Mom’s in the steamy kitchen canning tomatoes, stove heat amplifying day heat, the lot smelling to high vegetative heaven. Miss Jane folds herself in Mom’s folds for a sweat-sticky hug. “Want me to slice up one of these tomatoes for a sandwich?” Miss Jane surely does! Nothing beats a homegrown tomato; nothing.

And when my rebellious heroine Kitty Duncan, in The Invented Life of Kitty Duncan, flees her marriage to reside in a beach town —

As much as she loved digging her toes into sand piles and sniffing salty air along with the gulls, not even a confirmed beach gal like Kitty could work up much enthusiasm for outdoor activities when the sun looked as color muted as the Atlantic, incapable of warming the spirit or the flesh.

— it was the month of March on the Outer Banks in adjoining county Dare that I had in mind.

When I came west for a job in my late thirties, timber from my grandmother’s woods came with me. Everything I’ve written — fiction, nonfiction, the words I’m writing now — has been written on a desktop constructed by my uncle: three joined planks of pine. In my study, directly across from my desk, is a cabinet containing my other grandmother’s blue and red flowered pitcher; a photo of my dog, my dad, and myself in a boat on Indiantown Creek; and my father’s turquoise toolbox — all shipped from North Carolina to California to join me.  

My address might have been otherwise, but home was — and is — North Carolina. I returned often to my parents’ — and then my parent’s — house, staying for weeks at a time, visiting relatives, catching up on community gossip, land sales, and real estate development, the territory of my childhood over time shifting from a rural, farming community to a more thickly populated, commuter settlement. Flying west again, I always took some South with me: in my head, in my heart, in my nose (honeysuckle, gardenias), and on my tongue (fried flounder, my aunt’s cornbread). It was a gift, the longevity of that connection and reconnection, for me personally and for my writing.

After our mother’s death, my brother and I shared one last spring twilight together on the back porch of our childhood home, watching the magnolia tree, picnic bench, bird house, field rows, and pine woods as they darkened, listening as the swamp music commenced. When you come from a place, you never really leave it, even when you do.

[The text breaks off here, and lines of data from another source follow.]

-- ==== Sys2Proof/Machine/Dispatch.lean ====
section
/-! DEFINITION. One arm per command of R92. -/
namespace Sys2Proof.Machine

/-- What the engine does for an accepted command, from its acceptance (R183) to its completion, as one step (R9). -/
def exec (i : Instr) (s : State) : Host.Outcome State Fault Refusal :=
  match i with
  | .nop => Sys2Proof.Machine.execNop s
  | .buildCodes => Sys2Proof.Machine.execBuildCodes s
  | .encode => Sys2Proof.Machine.execEncode s
  | .pack => Sys2Proof.Machine.execPack s
  | .run => Sys2Proof.Machine.execRun s
  | .clearCodes => Sys2Proof.Machine.execClearCodes s

end Sys2Proof.Machine
end

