/-- R187: any other word written to CMD while BUSY = 0 completes in that write with ILLEGAL_CMD; BUSY stays 0 and the
rest of the state is unchanged; irq rises if IRQ_EN = 1. -/
def Obligations.IllegalCommandWordCompletesAtOnce : Prop :=
  ∀ (s : State) (v : Word), s.status.busy = false → 5 < v.toNat →
    ∃ t, s.hostWrites 0x008 v = .next t ∧ t.irq = s.irqEn ∧
      t = { s with
        status := { busy := false, done := true, ovr := s.status.ovr, err := .illegalCmd, estage := .none
                    lastop := v.extractLsb' 0 8 }
        errInfo := v
        busData := none }

/-- R34, R35, R37, R71, R184, R185: whatever command runs and however it ends, it ends with BUSY = 0 and DONE = 1, the
internal registers hold no value, and no command writes TREE, IN, NODE_COUNT, ROOT, IN_LEN, IRQ_EN, OVR or LASTOP. -/
def Obligations.NoCommandWritesItsInputs : Prop :=
  ∀ (i : Instr) (s t : State), exec i s = .next t →
    SameInputs s t ∧ t.status.busy = false ∧ t.status.done = true ∧ t.eng = .idle

/-- R34: "No command reads them": a command's result does not depend on the flags it starts with. -/
def Obligations.NoCommandReadsTheFlags : Prop :=
  ∀ (i : Instr) (s t : State) (st : Status), exec i s = .next t →
    exec i { s with status := st } =
      .next { t with status := { t.status with ovr := st.ovr, lastop := st.lastop } }

/-! ## NOP and CLEAR_CODES -/

/-- R170: NOP completes from every state and changes STATUS and ERR_INFO only; from its acceptance on, ERR, ESTAGE and
ERR_INFO are 0, DONE is 1 and LASTOP is 0x00. -/
def Obligations.NopCompletesWithTheStatusUpdateOnly : Prop :=
  encode .nop = 0x00000000#32 ∧
  (∀ s : State, exec .nop s = .next { s with
      status := { s.status with busy := false, done := true, err := .none, estage := .none }
      eng := .idle }) ∧
  (∀ s : State, exec .nop (s.accept (encode .nop)) = .next { s with
      status := { busy := false, done := true, ovr := s.status.ovr, err := .none, estage := .none, lastop := 0x00#8 }
      errInfo := 0#32
      eng := .idle }) ∧
  (∀ p : Config.Params, ∀ t, exec .nop ((State.resetOf p).accept (encode .nop)) = .next t →
      t.status.word = 0x00000002#32)

/-- R125: CLEAR_CODES completes from every state, makes every LEN 0, and changes nothing else but the status; after it,
ENCODE of any non-empty input raises UNKNOWN_SYMBOL(0). -/
def Obligations.ClearCodesCompletesWithEveryLenZero : Prop :=
  encode .clearCodes = 0x00000005#32 ∧
  (∀ s : State, ∃ t, exec .clearCodes s = .next t ∧
      t = { s with
        lens := t.lens
        status := { s.status with busy := false, done := true, err := .none, estage := .none }
        eng := .idle } ∧
      ∀ sym, t.lenOf sym = 0#8) ∧
  (∀ s t : State, ∀ x : Byte, exec .clearCodes s = .next t → s.inp.get 0 = some x → 0 < s.inLen.toNat →
      s.inLen.toNat ≤ s.params.inDepth →
      ∃ u, exec .encode (t.accept (encode .encode)) = .next u ∧ FailedWith .unknownSymbol .encode 0#32 u)

/-! ## BUILD_CODES -/

/-- R111: the pre-checks in order, each leaving all but STATUS and ERR_INFO unchanged. -/
def Obligations.BuildPreChecksLeaveTheTableUnchanged : Prop :=
  ∀ s : State,
    (512 < s.nodeCount.toNat → exec .buildCodes s = .next { s with
      status := { s.status with busy := false, done := true, err := .badLength, estage := .build }
      errInfo := s.nodeCount
      eng := .idle }) ∧
    (s.nodeCount.toNat = 0 → exec .buildCodes s = .next { s with
      status := { s.status with busy := false, done := true, err := .emptyInput, estage := .build }
      errInfo := 0#32
      eng := .idle }) ∧
    (0 < s.nodeCount.toNat → s.nodeCount.toNat ≤ 512 → s.nodeCount.toNat ≤ s.root.toNat →
      exec .buildCodes s = .next { s with
        status := { s.status with busy := false, done := true, err := .treeMalformed, estage := .build }
        errInfo := s.root
        eng := .idle })
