-- ==== Sys2Proof/Laws/State.lean ====
section
/-! SUPPORT. One lemma per field per update of the state, each true by unfolding the update once. -/
namespace Sys2Proof.Machine

variable (s : State)

/-! `State.accept` (R183) -/

@[simp] theorem accept_params (v : Word) : (s.accept v).params = s.params := rfl
@[simp] theorem accept_irqEn (v : Word) : (s.accept v).irqEn = s.irqEn := rfl
@[simp] theorem accept_errInfo (v : Word) : (s.accept v).errInfo = 0#32 := rfl
@[simp] theorem accept_nodeCount (v : Word) : (s.accept v).nodeCount = s.nodeCount := rfl
@[simp] theorem accept_root (v : Word) : (s.accept v).root = s.root := rfl
@[simp] theorem accept_inLen (v : Word) : (s.accept v).inLen = s.inLen := rfl
@[simp] theorem accept_bitLen (v : Word) : (s.accept v).bitLen = s.bitLen := rfl
@[simp] theorem accept_outLen (v : Word) : (s.accept v).outLen = s.outLen := rfl
@[simp] theorem accept_tree (v : Word) : (s.accept v).tree = s.tree := rfl
@[simp] theorem accept_lens (v : Word) : (s.accept v).lens = s.lens := rfl
@[simp] theorem accept_cbits (v : Word) : (s.accept v).cbits = s.cbits := rfl
@[simp] theorem accept_inp (v : Word) : (s.accept v).inp = s.inp := rfl
@[simp] theorem accept_bit (v : Word) : (s.accept v).bit = s.bit := rfl
@[simp] theorem accept_out (v : Word) : (s.accept v).out = s.out := rfl
@[simp] theorem accept_eng (v : Word) : (s.accept v).eng = s.eng := rfl
@[simp] theorem accept_port (v : Word) : (s.accept v).port = s.port := rfl
@[simp] theorem accept_busData (v : Word) : (s.accept v).busData = s.busData := rfl
@[simp] theorem accept_draws (v : Word) : (s.accept v).draws = s.draws := rfl
@[simp] theorem accept_busy (v : Word) : (s.accept v).status.busy = true := rfl
@[simp] theorem accept_done (v : Word) : (s.accept v).status.done = false := rfl
@[simp] theorem accept_ovr (v : Word) : (s.accept v).status.ovr = s.status.ovr := rfl
@[simp] theorem accept_err (v : Word) : (s.accept v).status.err = .none := rfl
@[simp] theorem accept_estage (v : Word) : (s.accept v).status.estage = .none := rfl
@[simp] theorem accept_lastop (v : Word) : (s.accept v).status.lastop = cmdOp v := rfl

/-! `State.illegalCommand` (R187) -/

@[simp] theorem illegalCommand_params (v : Word) : (s.illegalCommand v).params = s.params := rfl
@[simp] theorem illegalCommand_irqEn (v : Word) : (s.illegalCommand v).irqEn = s.irqEn := rfl
@[simp] theorem illegalCommand_errInfo (v : Word) : (s.illegalCommand v).errInfo = v := rfl
@[simp] theorem illegalCommand_nodeCount (v : Word) : (s.illegalCommand v).nodeCount = s.nodeCount := rfl
@[simp] theorem illegalCommand_root (v : Word) : (s.illegalCommand v).root = s.root := rfl
@[simp] theorem illegalCommand_inLen (v : Word) : (s.illegalCommand v).inLen = s.inLen := rfl
@[simp] theorem illegalCommand_bitLen (v : Word) : (s.illegalCommand v).bitLen = s.bitLen := rfl
@[simp] theorem illegalCommand_outLen (v : Word) : (s.illegalCommand v).outLen = s.outLen := rfl
@[simp] theorem illegalCommand_tree (v : Word) : (s.illegalCommand v).tree = s.tree := rfl
@[simp] theorem illegalCommand_lens (v : Word) : (s.illegalCommand v).lens = s.lens := rfl
@[simp] theorem illegalCommand_cbits (v : Word) : (s.illegalCommand v).cbits = s.cbits := rfl
@[simp] theorem illegalCommand_inp (v : Word) : (s.illegalCommand v).inp = s.inp := rfl
@[simp] theorem illegalCommand_bit (v : Word) : (s.illegalCommand v).bit = s.bit := rfl
@[simp] theorem illegalCommand_out (v : Word) : (s.illegalCommand v).out = s.out := rfl
@[simp] theorem illegalCommand_eng (v : Word) : (s.illegalCommand v).eng = s.eng := rfl
@[simp] theorem illegalCommand_port (v : Word) : (s.illegalCommand v).port = s.port := rfl
@[simp] theorem illegalCommand_busData (v : Word) : (s.illegalCommand v).busData = s.busData := rfl
@[simp] theorem illegalCommand_draws (v : Word) : (s.illegalCommand v).draws = s.draws := rfl
@[simp] theorem illegalCommand_busy (v : Word) : (s.illegalCommand v).status.busy = s.status.busy := rfl
@[simp] theorem illegalCommand_done (v : Word) : (s.illegalCommand v).status.done = true := rfl
@[simp] theorem illegalCommand_ovr (v : Word) : (s.illegalCommand v).status.ovr = s.status.ovr := rfl
@[simp] theorem illegalCommand_err (v : Word) : (s.illegalCommand v).status.err = .illegalCmd := rfl
@[simp] theorem illegalCommand_estage (v : Word) : (s.illegalCommand v).status.estage = .none := rfl
@[simp] theorem illegalCommand_lastop (v : Word) : (s.illegalCommand v).status.lastop = cmdOp v := rfl

/-! `State.completeOk` (R185) -/

@[simp] theorem completeOk_params : (s.completeOk).params = s.params := rfl
@[simp] theorem completeOk_irqEn : (s.completeOk).irqEn = s.irqEn := rfl
@[simp] theorem completeOk_errInfo : (s.completeOk).errInfo = s.errInfo := rfl
@[simp] theorem completeOk_nodeCount : (s.completeOk).nodeCount = s.nodeCount := rfl
@[simp] theorem completeOk_root : (s.completeOk).root = s.root := rfl
@[simp] theorem completeOk_inLen : (s.completeOk).inLen = s.inLen := rfl
@[simp] theorem completeOk_bitLen : (s.completeOk).bitLen = s.bitLen := rfl
@[simp] theorem completeOk_outLen : (s.completeOk).outLen = s.outLen := rfl
@[simp] theorem completeOk_tree : (s.completeOk).tree = s.tree := rfl
@[simp] theorem completeOk_lens : (s.completeOk).lens = s.lens := rfl
@[simp] theorem completeOk_cbits : (s.completeOk).cbits = s.cbits := rfl
@[simp] theorem completeOk_inp : (s.completeOk).inp = s.inp := rfl
@[simp] theorem completeOk_bit : (s.completeOk).bit = s.bit := rfl
@[simp] theorem completeOk_out : (s.completeOk).out = s.out := rfl
@[simp] theorem completeOk_eng : (s.completeOk).eng = .idle := rfl
@[simp] theorem completeOk_port : (s.completeOk).port = s.port := rfl
@[simp] theorem completeOk_busData : (s.completeOk).busData = s.busData := rfl
@[simp] theorem completeOk_draws : (s.completeOk).draws = s.draws := rfl
@[simp] theorem completeOk_busy : (s.completeOk).status.busy = false := rfl
@[simp] theorem completeOk_done : (s.completeOk).status.done = true := rfl
@[simp] theorem completeOk_ovr : (s.completeOk).status.ovr = s.status.ovr := rfl
@[simp] theorem completeOk_err : (s.completeOk).status.err = .none := rfl
@[simp] theorem completeOk_estage : (s.completeOk).status.estage = .none := rfl
@[simp] theorem completeOk_lastop : (s.completeOk).status.lastop = s.status.lastop := rfl

/-! `State.completeError` (R184) -/

@[simp] theorem completeError_params (e : ErrCode) (info : Word) : (s.completeError e info).params = s.params := rfl
@[simp] theorem completeError_irqEn (e : ErrCode) (info : Word) : (s.completeError e info).irqEn = s.irqEn := rfl
@[simp] theorem completeError_errInfo (e : ErrCode) (info : Word) : (s.completeError e info).errInfo = info := rfl
@[simp] theorem completeError_nodeCount (e : ErrCode) (info : Word) : (s.completeError e info).nodeCount = s.nodeCount := rfl
@[simp] theorem completeError_root (e : ErrCode) (info : Word) : (s.completeError e info).root = s.root := rfl
@[simp] theorem completeError_inLen (e : ErrCode) (info : Word) : (s.completeError e info).inLen = s.inLen := rfl
@[simp] theorem completeError_bitLen (e : ErrCode) (info : Word) : (s.completeError e info).bitLen = s.bitLen := rfl
@[simp] theorem completeError_outLen (e : ErrCode) (info : Word) : (s.completeError e info).outLen = s.outLen := rfl
@[simp] theorem completeError_tree (e : ErrCode) (info : Word) : (s.completeError e info).tree = s.tree := rfl
@[simp] theorem completeError_lens (e : ErrCode) (info : Word) : (s.completeError e info).lens = s.lens := rfl
@[simp] theorem completeError_cbits (e : ErrCode) (info : Word) : (s.completeError e info).cbits = s.cbits := rfl
@[simp] theorem completeError_inp (e : ErrCode) (info : Word) : (s.completeError e info).inp = s.inp := rfl
@[simp] theorem completeError_bit (e : ErrCode) (info : Word) : (s.completeError e info).bit = s.bit := rfl
@[simp] theorem completeError_out (e : ErrCode) (info : Word) : (s.completeError e info).out = s.out := rfl
@[simp] theorem completeError_eng (e : ErrCode) (info : Word) : (s.completeError e info).eng = .idle := rfl
@[simp] theorem completeError_port (e : ErrCode) (info : Word) : (s.completeError e info).port = s.port := rfl
@[simp] theorem completeError_busData (e : ErrCode) (info : Word) : (s.completeError e info).busData = s.busData := rfl
@[simp] theorem completeError_draws (e : ErrCode) (info : Word) : (s.completeError e info).draws = s.draws := rfl
@[simp] theorem completeError_busy (e : ErrCode) (info : Word) : (s.completeError e info).status.busy = false := rfl
@[simp] theorem completeError_done (e : ErrCode) (info : Word) : (s.completeError e info).status.done = true := rfl
@[simp] theorem completeError_ovr (e : ErrCode) (info : Word) : (s.completeError e info).status.ovr = s.status.ovr := rfl
@[simp] theorem completeError_err (e : ErrCode) (info : Word) : (s.completeError e info).status.err = e := rfl
@[simp] theorem completeError_estage (e : ErrCode) (info : Word) : (s.completeError e info).status.estage = s.eng.stage := rfl
@[simp] theorem completeError_lastop (e : ErrCode) (info : Word) : (s.completeError e info).status.lastop = s.status.lastop := rfl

We’d run that dirt so many times for fun, for games, run it just to run and now we ran in terror toward Linda’s house, streaked with black, still smoldering. The Meadses were okay; only the house had been harmed. But we hadn’t known that, trapped in Mrs. Simpson’s car. We weren’t afforded that comfort, separated from our own.        

                                                                        — from Dear DeeDee

Writing about the South helps keep the South close.